The task>
Every line below should be copied out exactly.

Data listing: Begin

-- ==== Sys2Proof/Machine/Plan.lean ====
section
/-!
DEFINITION. Frame plans as bytes (R354–R374): header, directory, sections, and the checks that look at the plan alone or
at the part: bay plans, socket maps, routes, bank map, queues, peg map.

A check answers with a reason code of R384, or 0. Reserved fields that are not zero take the reason of the section they
stand in (R357).
-/
namespace Sys2Proof.Machine

/-- A plan: its byte at each offset. -/
abbrev Plan := Nat → Byte

/-- `n` bytes at offset a. -/
def Plan.bytes (p : Plan) (a n : Nat) : List Byte := (List.range n).map fun i => p (a + i)

/-- A little-endian number of n bytes at offset a (R354). -/
def Plan.num (p : Plan) (a n : Nat) : Nat := ofBytes (p.bytes a n)

/-- A word at offset a. -/
def Plan.word (p : Plan) (a : Nat) : Word := wd (p.num a 4)

/-- Are n bytes from offset a zero? -/
def Plan.zeroAt (p : Plan) (a n : Nat) : Bool := (List.range n).all fun i => decide (p (a + i) = 0#8)

/-- A number rounded up to a multiple of 16. -/
def up16 (n : Nat) : Nat := (n + 15) / 16 * 16

/-- The reason of the first check that fails, 0 if none does. DEDUCED, log entry 59. -/
def firstReason : List (Bool × Nat) → Nat
  | [] => 0
  | (ok, r) :: t => if ok then firstReason t else r

/-! ## Header and directory (R354–R357) -/

/-- TOTAL_LEN. -/
def Plan.total (p : Plan) : Nat := p.num 8 4
/-- FLAGS.ENC. -/
def Plan.enc (p : Plan) : Bool := decide (p.num 0xE 2 % 2 = 1)
/-- SEQNO. -/
def Plan.seqno (p : Plan) : Word := p.word 0x10
/-- PLAN_ID. -/
def Plan.id (p : Plan) : Word := p.word 0x14
/-- BENTS. -/
def Plan.bents (p : Plan) : Nat := p.num 0x18 2
/-- NSECT. -/
def Plan.nsect (p : Plan) : Nat := p.num 0x1A 2

/-- One directory entry (R355). -/
structure Section_ where
  typ : Nat
  off : Nat
  len : Nat
  crc : Word
  deriving DecidableEq, Repr

/-- Directory entry i. -/
def Plan.entry (p : Plan) (i : Nat) : Section_ :=
  { typ := p.num (64 + 16 * i) 2, off := p.num (64 + 16 * i + 4) 4, len := p.num (64 + 16 * i + 8) 4,
    crc := p.word (64 + 16 * i + 12) }

/-- The directory. -/
def Plan.entries (p : Plan) : List Section_ := (List.range p.nsect).map p.entry

/-- The section of a type. -/
def Plan.section_ (p : Plan) (typ : Nat) : Option Section_ := p.entries.find? fun e => decide (e.typ = typ)

/-- Offset of the payload of a section type; 0 where the plan has none. -/
def Plan.off (p : Plan) (typ : Nat) : Nat := ((p.section_ typ).map Section_.off).getD 0

/-- Length of the payload of a section type; 0 where the plan has none. -/
def Plan.len (p : Plan) (typ : Nat) : Nat := ((p.section_ typ).map Section_.len).getD 0

/-- R354: the header, for a command (1 RAISE, 2 REBENT, 3 REBAY) with RSU_LEN `len`, on part `part`; `bent` is the
bent that a re-raise names. DEDUCED, log entry 59. -/
def Plan.headerReason (p : Plan) (op len part bent : Nat) : Nat :=
  firstReason [
    (decide (p.bytes 0 4 = [0x53#8, 0x4B#8, 0x46#8, 0x50#8]) && decide (p.num 4 1 = 1) && decide (p.num 6 2 = 64) &&
      decide (p.num 0x1C 4 = 64) && p.zeroAt 0x2C 4 && (p.enc || (p.zeroAt 0x20 12 && p.zeroAt 0x30 16)), 1),
    (decide (p.total = len) && decide (p.total ≤ 0x1000000), 2),
    (decide (p.num 0xC 2 = 0) || decide (p.num 0xC 2 = part), 3),
    (decide (p.num 0xE 2 / 4 = 0) && decide (p.num 0xE 2 / 2 % 2 = if op = 1 then 0 else 1) &&
      (decide (op = 1) || decide (p.bents = 2 ^ bent)), 4)]

/-- Section types of a full plan, or of a bent plan; a REBAY allows no PEGMAP (R356, R380). -/
def allowedSections (op : Nat) : List Nat :=
  if op = 1 then [1, 2, 3, 4, 5, 6, 7, 0xFF] else if op = 2 then [1, 2, 6, 7, 0xFF] else [1, 2, 6, 0xFF]

/-- Section types that must be there (R356). -/
def neededSections (op : Nat) : List Nat := if op = 1 then [1, 2, 3, 4, 5, 0xFF] else [1, 2, 0xFF]

/-- R355: payloads in directory order from offset a, without overlap, each start a multiple of 16; gaps are zero and the
last payload, the SIGNATURE of 112 bytes, ends at TOTAL_LEN. -/
def Plan.placed (p : Plan) : Nat → List Section_ → Bool
  | a, [] => decide (a = p.total)
  | a, e :: t =>
    decide (e.off % 16 = 0) && decide (a ≤ e.off) && decide (e.off + e.len ≤ p.total) && p.zeroAt a (e.off - a) &&
      (decide (e.typ ≠ 0xFF) || (t.isEmpty && decide (e.len = 112))) && Plan.placed p (e.off + e.len) t

/-- R355–R357: the directory. DEDUCED, log entry 59. -/
def Plan.directoryReason (p : Plan) (op : Nat) : Nat :=
  let ts := p.entries.map Section_.typ
  firstReason [
    (decide (3 ≤ p.nsect) && decide (p.nsect ≤ 8) && decide ts.Nodup && (ts.all fun t => (allowedSections op).contains t) &&
      ((neededSections op).all fun t => ts.contains t) &&
      ((List.range p.nsect).all fun i => p.zeroAt (64 + 16 * i + 2) 2), 6),
    (Plan.placed p (64 + 16 * p.nsect) p.entries, 2)]

/-- R355: every section's CRC. -/
def Plan.crcsOk (p : Plan) : Bool := p.entries.all fun e => decide (crc32c (p.bytes e.off e.len) = e.crc)

/-! ## Bay plans (R358–R361) -/

/-- NPLAN. -/
def Plan.nplan (p : Plan) : Nat := p.num (p.off 1) 2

Data listing: End

Solution below>
-- ==== Sys2Proof/Machine/Plan.lean ====
section
/-!
DEFINITION. Frame plans as bytes (R354–R374): header, directory, sections, and the checks that look at the plan alone or
at the part: bay plans, socket maps, routes, bank map, queues, peg map.

A check answers with a reason code of R384, or 0. Reserved fields that are not zero take the reason of the section they
stand in (R357).
-/
namespace Sys2Proof.Machine

/-- A plan: its byte at each offset. -/
abbrev Plan := Nat → Byte

/-- `n` bytes at offset a. -/
def Plan.bytes (p : Plan) (a n : Nat) : List Byte := (List.range n).map fun i => p (a + i)

/-- A little-endian number of n bytes at offset a (R354). -/
def Plan.num (p : Plan) (a n : Nat) : Nat := ofBytes (p.bytes a n)

/-- A word at offset a. -/
def Plan.word (p : Plan) (a : Nat) : Word := wd (p.num a 4)

/-- Are n bytes from offset a zero? -/
def Plan.zeroAt (p : Plan) (a n : Nat) : Bool := (List.range n).all fun i => decide (p (a + i) = 0#8)

/-- A number rounded up to a multiple of 16. -/
def up16 (n : Nat) : Nat := (n + 15) / 16 * 16

/-- The reason of the first check that fails, 0 if none does. DEDUCED, log entry 59. -/
def firstReason : List (Bool × Nat) → Nat
  | [] => 0
  | (ok, r) :: t => if ok then firstReason t else r

/-! ## Header and directory (R354–R357) -/

/-- TOTAL_LEN. -/
def Plan.total (p : Plan) : Nat := p.num 8 4
/-- FLAGS.ENC. -/
def Plan.enc (p : Plan) : Bool := decide (p.num 0xE 2 % 2 = 1)
/-- SEQNO. -/
def Plan.seqno (p : Plan) : Word := p.word 0x10
/-- PLAN_ID. -/
def Plan.id (p : Plan) : Word := p.word 0x14
/-- BENTS. -/
def Plan.bents (p : Plan) : Nat := p.num 0x18 2
/-- NSECT. -/
def Plan.nsect (p : Plan) : Nat := p.num 0x1A 2

/-- One directory entry (R355). -/
structure Section_ where
  typ : Nat
  off : Nat
  len : Nat
  crc : Word
  deriving DecidableEq, Repr

/-- Directory entry i. -/
def Plan.entry (p : Plan) (i : Nat) : Section_ :=
  { typ := p.num (64 + 16 * i) 2, off := p.num (64 + 16 * i + 4) 4, len := p.num (64 + 16 * i + 8) 4,
    crc := p.word (64 + 16 * i + 12) }

/-- The directory. -/
def Plan.entries (p : Plan) : List Section_ := (List.range p.nsect).map p.entry

/-- The section of a type. -/
def Plan.section_ (p : Plan) (typ : Nat) : Option Section_ := p.entries.find? fun e => decide (e.typ = typ)

/-- Offset of the payload of a section type; 0 where the plan has none. -/
def Plan.off (p : Plan) (typ : Nat) : Nat := ((p.section_ typ).map Section_.off).getD 0

/-- Length of the payload of a section type; 0 where the plan has none. -/
def Plan.len (p : Plan) (typ : Nat) : Nat := ((p.section_ typ).map Section_.len).getD 0

/-- R354: the header, for a command (1 RAISE, 2 REBENT, 3 REBAY) with RSU_LEN `len`, on part `part`; `bent` is the
bent that a re-raise names. DEDUCED, log entry 59. -/
def Plan.headerReason (p : Plan) (op len part bent : Nat) : Nat :=
  firstReason [
    (decide (p.bytes 0 4 = [0x53#8, 0x4B#8, 0x46#8, 0x50#8]) && decide (p.num 4 1 = 1) && decide (p.num 6 2 = 64) &&
      decide (p.num 0x1C 4 = 64) && p.zeroAt 0x2C 4 && (p.enc || (p.zeroAt 0x20 12 && p.zeroAt 0x30 16)), 1),
    (decide (p.total = len) && decide (p.total ≤ 0x1000000), 2),
    (decide (p.num 0xC 2 = 0) || decide (p.num 0xC 2 = part), 3),
    (decide (p.num 0xE 2 / 4 = 0) && decide (p.num 0xE 2 / 2 % 2 = if op = 1 then 0 else 1) &&
      (decide (op = 1) || decide (p.bents = 2 ^ bent)), 4)]

/-- Section types of a full plan, or of a bent plan; a REBAY allows no PEGMAP (R356, R380). -/
def allowedSections (op : Nat) : List Nat :=
  if op = 1 then [1, 2, 3, 4, 5, 6, 7, 0xFF] else if op = 2 then [1, 2, 6, 7, 0xFF] else [1, 2, 6, 0xFF]

/-- Section types that must be there (R356). -/
def neededSections (op : Nat) : List Nat := if op = 1 then [1, 2, 3, 4, 5, 0xFF] else [1, 2, 0xFF]

/-- R355: payloads in directory order from offset a, without overlap, each start a multiple of 16; gaps are zero and the
last payload, the SIGNATURE of 112 bytes, ends at TOTAL_LEN. -/
def Plan.placed (p : Plan) : Nat → List Section_ → Bool
  | a, [] => decide (a = p.total)
  | a, e :: t =>
    decide (e.off % 16 = 0) && decide (a ≤ e.off) && decide (e.off + e.len ≤ p.total) && p.zeroAt a (e.off - a) &&
      (decide (e.typ ≠ 0xFF) || (t.isEmpty && decide (e.len = 112))) && Plan.placed p (e.off + e.len) t

/-- R355–R357: the directory. DEDUCED, log entry 59. -/
def Plan.directoryReason (p : Plan) (op : Nat) : Nat :=
  let ts := p.entries.map Section_.typ
  firstReason [
    (decide (3 ≤ p.nsect) && decide (p.nsect ≤ 8) && decide ts.Nodup && (ts.all fun t => (allowedSections op).contains t) &&
      ((neededSections op).all fun t => ts.contains t) &&
      ((List.range p.nsect).all fun i => p.zeroAt (64 + 16 * i + 2) 2), 6),
    (Plan.placed p (64 + 16 * p.nsect) p.entries, 2)]

/-- R355: every section's CRC. -/
def Plan.crcsOk (p : Plan) : Bool := p.entries.all fun e => decide (crc32c (p.bytes e.off e.len) = e.crc)

/-! ## Bay plans (R358–R361) -/

/-- NPLAN. -/
def Plan.nplan (p : Plan) : Nat := p.num (p.off 1) 2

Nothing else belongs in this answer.